If you'd like to breed a bit and want to keep a relatively calm tank, pick up more Yellow labs, more acei, and perhaps add a group of Iodotropheus sprengerae (Rusty cichlids). Nice colour and lots of fry will result from this mix, and your male/female ratios won't be as important as they will be with some of the more aggressive species.

If you want one of this and one of that, then you need to go with an all male tank, which can be quite difficult to do if you can't properly sex the fish. And, you'll only need one of each species, and need to try to stay away from species that look similar to each other.


----------



## cindylou (Oct 22, 2008)

Should I put the cory's in my other tank? That would make that one 4 cory cats, 6 neon tetras, 6 zebra danios and 6 long fin tetras.. (28 gal.) So far my cichlids don't bother the cory's. What would be a good bottom feeder for the cichlid tank? I really would not be real interested in breeding.. The aeci I'm sure, my yellow ones I also believe are electric yellow..This is what the tank says where I bought them...They are yellow with a little black on there fins...


----------



## cichlidaholic (Dec 7, 2005)

They sound like Yellow labs.

You can keep Synodontis cats in this tank, and a bristlenose pleco would help control algae. (Best to add these while your cichlids are still small!)

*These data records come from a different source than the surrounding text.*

/-! ## Round steps (L2-RT) -/

theorem test_shiftRows :
    shiftRows (hexBlock 0x00010203#32 0x04050607#32 0x08090A0B#32 0x0C0D0E0F#32) =
        hexBlock 0x00050A0F#32 0x04090E03#32 0x080D0207#32 0x0C01060B#32 ∧
      invShiftRows (hexBlock 0x00010203#32 0x04050607#32 0x08090A0B#32 0x0C0D0E0F#32) =
        hexBlock 0x000D0A07#32 0x04010E0B#32 0x0805020F#32 0x0C090603#32 := by decide +kernel
theorem test_mixColumns :
    mixColumns (hexBlock 0xD4BF5D30#32 0xE0B452AE#32 0xB84111F1#32 0x1E2798E5#32) =
        hexBlock 0x046681E5#32 0xE0CB199A#32 0x48F8D37A#32 0x2806264C#32 ∧
      invMixColumns (hexBlock 0x046681E5#32 0xE0CB199A#32 0x48F8D37A#32 0x2806264C#32) =
        hexBlock 0xD4BF5D30#32 0xE0B452AE#32 0xB84111F1#32 0x1E2798E5#32 := by decide +kernel
theorem test_roundEnc :
    roundEnc (hexBlock 0x00102030#32 0x40506070#32 0x8090A0B0#32 0xC0D0E0F0#32)
        (hexBlock 0xD6AA74FD#32 0xD2AF72FA#32 0xDAA678F1#32 0xD6AB76FE#32) =
      hexBlock 0x89D810E8#32 0x855ACE68#32 0x2D1843D8#32 0xCB128FE4#32 := by decide +kernel
theorem test_roundDec :
    roundDec (hexBlock 0x7AD5FDA7#32 0x89EF4E27#32 0x2BCA100B#32 0x3D9FF59F#32)
        (hexBlock 0x13AA29BE#32 0x9C8FAFF6#32 0xF770F580#32 0x00F7BF03#32) =
      hexBlock 0x54D990A1#32 0x6BA09AB5#32 0x96BBF40E#32 0xA111702F#32 := by decide +kernel

/-! ## Counter (L2-CTR) -/

theorem test_ctrLoad :
    ctrLoad (Vector.replicate 16 0xFF#8) 127 = (Vector.replicate 16 0xFF#8).set 0 0x7F#8 ∧
      ctrLoad (Vector.replicate 16 0xAB#8) 9 = (Vector.replicate 16 0xAB#8).set 14 0x01#8 ∧
      ctrLoad (Vector.replicate 16 0xFF#8) 8 = Vector.replicate 16 0xFF#8 := by decide +kernel
theorem test_ctrInc :
    ctrInc (hexBlock 0#32 0#32 0#32 0x0000F0FF#32) 12 = hexBlock 0#32 0#32 0#32 0x0000F100#32 ∧
      ctrInc (hexBlock 0#32 0#32 0#32 0x0000FFFF#32) 12 = hexBlock 0#32 0#32 0#32 0x0000F000#32 ∧
      ctrInc (hexBlock 0#32 0#32 0#32 0x000000FF#32) 1 = hexBlock 0#32 0#32 0#32 0x000000FE#32 ∧
      ctrInc (Vector.replicate 16 0xFF#8) 127 = (Vector.replicate 16 0x00#8).set 0 0x80#8 := by decide +kernel

/-! ## Commands -/

/-- L1-7: STATUS and INFO after a SET_KEY that succeeds, and EK[1] of L2-KS-1. -/
theorem test_setKey_legal_length :
    nextMeets (fun t => decide (statusWord t = 0x00000102#32 ∧ infoWord t = 0x00800080#32 ∧ t.nr = .r10 ∧
      t.ek[1] = hexBlock 0xD6AA74FD#32 0xD2AF72FA#32 0xDAA678F1#32 0xD6AB76FE#32)) (exec (.setKey 16) latchedKey) =
      true := by decide +kernel

/-- L1-7: a failed SET_KEY from a Ready state. -/
theorem test_setKey_bad_length :
    nextMeets (fun t => decide (statusWord t = 0x00000226#32 ∧ infoWord t = 0x00800000#32))
      (exec (.setKey 17) (ready .cbc .decrypt 0#8)) = true := by decide +kernel

/-- L2-CMD: ENCRYPT 15,16 with no key: BLOCK_SIZE wins. -/
theorem test_encrypt_block_size_first :
    nextMeets (fun t => decide (statusWord t = 0x00000046#32)) (exec (.encrypt 15 16) State.reset) = true := by
  decide +kernel

/-- L2-CMD: DECRYPT with no key. -/
theorem test_decrypt_no_key :
    nextMeets (fun t => decide (statusWord t = 0x00000036#32 ∧ t.dout = State.reset.dout))
      (exec (.decrypt 16 16) State.reset) = true := by decide +kernel

/-- L2-DEC: MODE_INIT.ECB DEC keeps CV and ignores its lengths. -/
theorem test_modeInitEcb :
    nextMeets (fun t => decide (statusWord t = 0x00000702#32 ∧ modecfgWord t = 0x00000004#32 ∧ t.cv = plain))
      (exec (.modeInitEcb .decrypt 255 3) { ready .ctr .encrypt 9#8 with cv := plain, liv := cipherText }) = true := by
  decide +kernel

/-- L2-DEC: MODE_INIT.CBC DEC 16. -/
theorem test_modeInitCbc :
    nextMeets (fun t => decide (statusWord t = 0x00000702#32 ∧ modecfgWord t = 0x00000005#32 ∧ t.cv = cipherText))
      (exec (.modeInitCbc .decrypt 16 255) { ready .ctr .encrypt 9#8 with cv := plain, liv := cipherText }) = true := by
  decide +kernel

/-- L2-DEC: MODE_INIT.CBC with ivlen 17. -/
theorem test_modeInitCbc_iv_length :
    nextMeets (fun t => decide (statusWord t = 0x00000156#32 ∧ modecfgWord t = 0x00000000#32))
      (exec (.modeInitCbc .decrypt 17 0) (ready .ecb .encrypt 0#8)) = true := by decide +kernel

/-- L1-3: the load for m = 1. -/
theorem test_modeInitCtr :
    nextMeets (fun t => decide (modecfgWord t = 0x00000102#32 ∧
      t.cv = hexBlock 0x00010203#32 0x04050607#32 0x08090A0B#32 0x0C0D0E01#32))
      (exec (.modeInitCtr .encrypt 16 1)
        { ready .ecb .encrypt 0#8 with liv := hexBlock 0x00010203#32 0x04050607#32 0x08090A0B#32 0x0C0D0EFF#32 }) =
      true := by decide +kernel

/-- L2-DEC: m = 129 fails with CTR_WIDTH, and ivlen 0 with m = 0 with IV_LENGTH. -/
theorem test_modeInitCtr_checks :
    nextMeets (fun t => decide (statusWord t = 0x00000166#32))
        (exec (.modeInitCtr .encrypt 16 129) (ready .ecb .encrypt 0#8)) = true ∧
      nextMeets (fun t => decide (statusWord t = 0x00000156#32))
        (exec (.modeInitCtr .encrypt 0 0) (ready .ecb .encrypt 0#8)) = true := by decide +kernel

/-- L2-ERR: the order of PROCESS's checks. -/
theorem test_process_checks :
    nextMeets (fun t => decide (statusWord t = 0x00000076#32)) (exec (.process 15 16) State.reset) = true ∧
      nextMeets (fun t => decide (statusWord t = 0x00000246#32))
        (exec (.process 15 16) { ready .ecb .encrypt 0#8 with keyValid := false }) = true ∧
      nextMeets (fun t => decide (statusWord t = 0x00000236#32))
        (exec (.process 16 16) { ready .ecb .encrypt 0#8 with keyValid := false }) = true := by decide +kernel

/-- L2-DEC: an ILLEGAL word from a Ready state. -/
theorem test_illegal_word :
    nextMeets (fun t => decide (statusWord t = 0x00000716#32 ∧ t.done = true))
      (completeCommand (inFlight 0x00001034#32 (ready .ecb .encrypt 0#8))) = true := by decide +kernel

/-- The very next step runs the placed word. -/
theorem test_withFetchWord :
    nextMeets (fun t => decide (statusWord t = 0x00000236#32 ∧ t.arrivals = []))
      (step (({ ready .ecb .encrypt 0#8 with keyValid := false } : State).withFetchWord 32 0x00101005)) = true := by
  decide +kernel

/-- R290, R29: reads after reset. -/
theorem test_reset_reads :
    readReg .info State.reset = 0x00800000#32 ∧ readReg .status State.reset = 0#32 ∧
      readReg (.key 0) (writeReg (.key 0) 0x12345678#32 State.reset) = 0#32 ∧
      readReg (.iv 0) (writeReg (.iv 0) 0x12345678#32 State.reset) = 0x12345678#32 ∧
      writeReg (.cv 1) 0x12345678#32 State.reset = State.reset := by decide +kernel

/-- R22: a few offsets of the window's table. -/
theorem test_regAt :
    regAt 0x00 = .cmd ∧ regAt 0x0C = .modecfg ∧ regAt 0x2C = .key 7 ∧ regAt 0x3C = .iv 3 ∧ regAt 0x40 = .din 0 ∧
      regAt 0x5C = .dout 3 ∧ regAt 0x60 = .cv 0 ∧ regAt 0xFC = .reserved 35 := by decide

/-- R88, R89: the words that the assembler writes. -/
theorem test_asmWord :
    asmWord (.modeInitCtr 12) = 0x000C1024#32 ∧ asmWord (.process 16 15) = 0x000F1005#32 ∧
      asmWord (.modeInitCbc .decrypt) = 0x00001054#32 ∧ asmWord (.setKey 32) = 0x00002001#32 := by decide

/-! ## What the witnesses use -/

/-- Every completion answers a next state. -/
theorem exec_next (i : Instr) (s : State) : ∃ t, exec i s = .next t := (exec_ran i s).imp fun _ h => h.1

theorem completeCommand_next (s : State) : ∃ t, completeCommand s = .next t :=
  (completeCommand_cases s).imp fun _ h => h.1

/-- InvMixColumns of the zero block is the zero block. -/
theorem invMixColumns_zero : invMixColumns (Vector.replicate 16 0x00#8) = Vector.replicate 16 0x00#8 := by
  decide +kernel

/-- A valid key store of zero round keys is consistent. -/
theorem ready_keyStoreOk (mode : Mode) (dir : Dir) (m : BitVec 8) : keyStoreOk (ready mode dir m) := by
  intro _
  refine ⟨rfl, by simp [ready, State.reset, lastKey], fun r _ _ => ?_⟩
  simp [ready, State.reset, invMixColumns_zero]

/-- What SET_KEY loads meets the invariant, in a machine whose mode state does. -/
theorem loadKey_inv (n : Rounds) (s : State) (hm : modeStateOk s) : Inv (completeSuccess (loadKey n s)) where
  keyStore := by
    intro _
    have hn : roundCount n ≠ 0 := by cases n <;> decide
    refine ⟨by simp [decryptionKeys], by simp [decryptionKeys, lastKey], fun r h1 h2 => ?_⟩
    have h2' : r.val < roundCount n := by simpa using h2
    have h0 : ¬(r.val = 0 ∨ r.val = roundCount n) := by omega
    simp only [completeSuccess_dk, completeSuccess_ek, loadKey_dk, loadKey_ek, decryptionKeys, Fin.getElem_fin,
      Vector.getElem_ofFn, h0, h2', if_true, if_false]
  keySchedule := by
    intro _
    refine ⟨s.lkey, fun r h => ?_⟩
    have h' : r.val ≤ roundCount n := by simpa using h
    simp [encryptionKeys, h']
  keyBits := by
    cases n <;> simp [keyBitsOk, keyWordCount, roundCount]
  modeState := by simpa [modeStateOk] using hm
  commandState := by simp [commandStateOk]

IMO, a 55G with 2 or 3 good sized breeding groups is the most enjoyable. You don't have to salvage fry from the tank, but you would get to see their spawning behaviour, and with the species mentioned above, the aggression level would be very low for mbuna.

All male tanks (IMO) are best with peacocks and haps rather than mbuna, but they can be done with mbuna, the only problem is ascertaining which are males and which are females. The two species you have are monomorphic, so you would have to be able to vent them to tell who is who, and that's not even 100% accurate until they get close to sexual maturity.

Personally, I would go with the 3 breeding groups. If you go with too many different species, your chances for aggression will increase.


----------



## cindylou (Oct 22, 2008)

Should I put my cory cats in my 28g.? That would make 4 in there all together..Plus the other 18 fish I have...


----------



## cichlidaholic (Dec 7, 2005)

I don't know what else is in the 28G, but I wouldn't leave them in with the mbuna...They'll be missing fins once the mbuna start to mature and develop aggression. (I've tried it...)


----------



## cindylou (Oct 22, 2008)

why would you leave them if they will be in danger? 28g. has 2 cory cats, 6 zebra danio's, 6 neon tetra's, and 6 long fin tetra's...


----------



## cindylou (Oct 22, 2008)

sorry I thought you said leave them in...


----------



## cichlidaholic (Dec 7, 2005)

No, I would move them to the 28G... :thumb:

You should have room if you've got adequate filtration on it.


----------



## cindylou (Oct 22, 2008)

Thank You. :thumb:


----------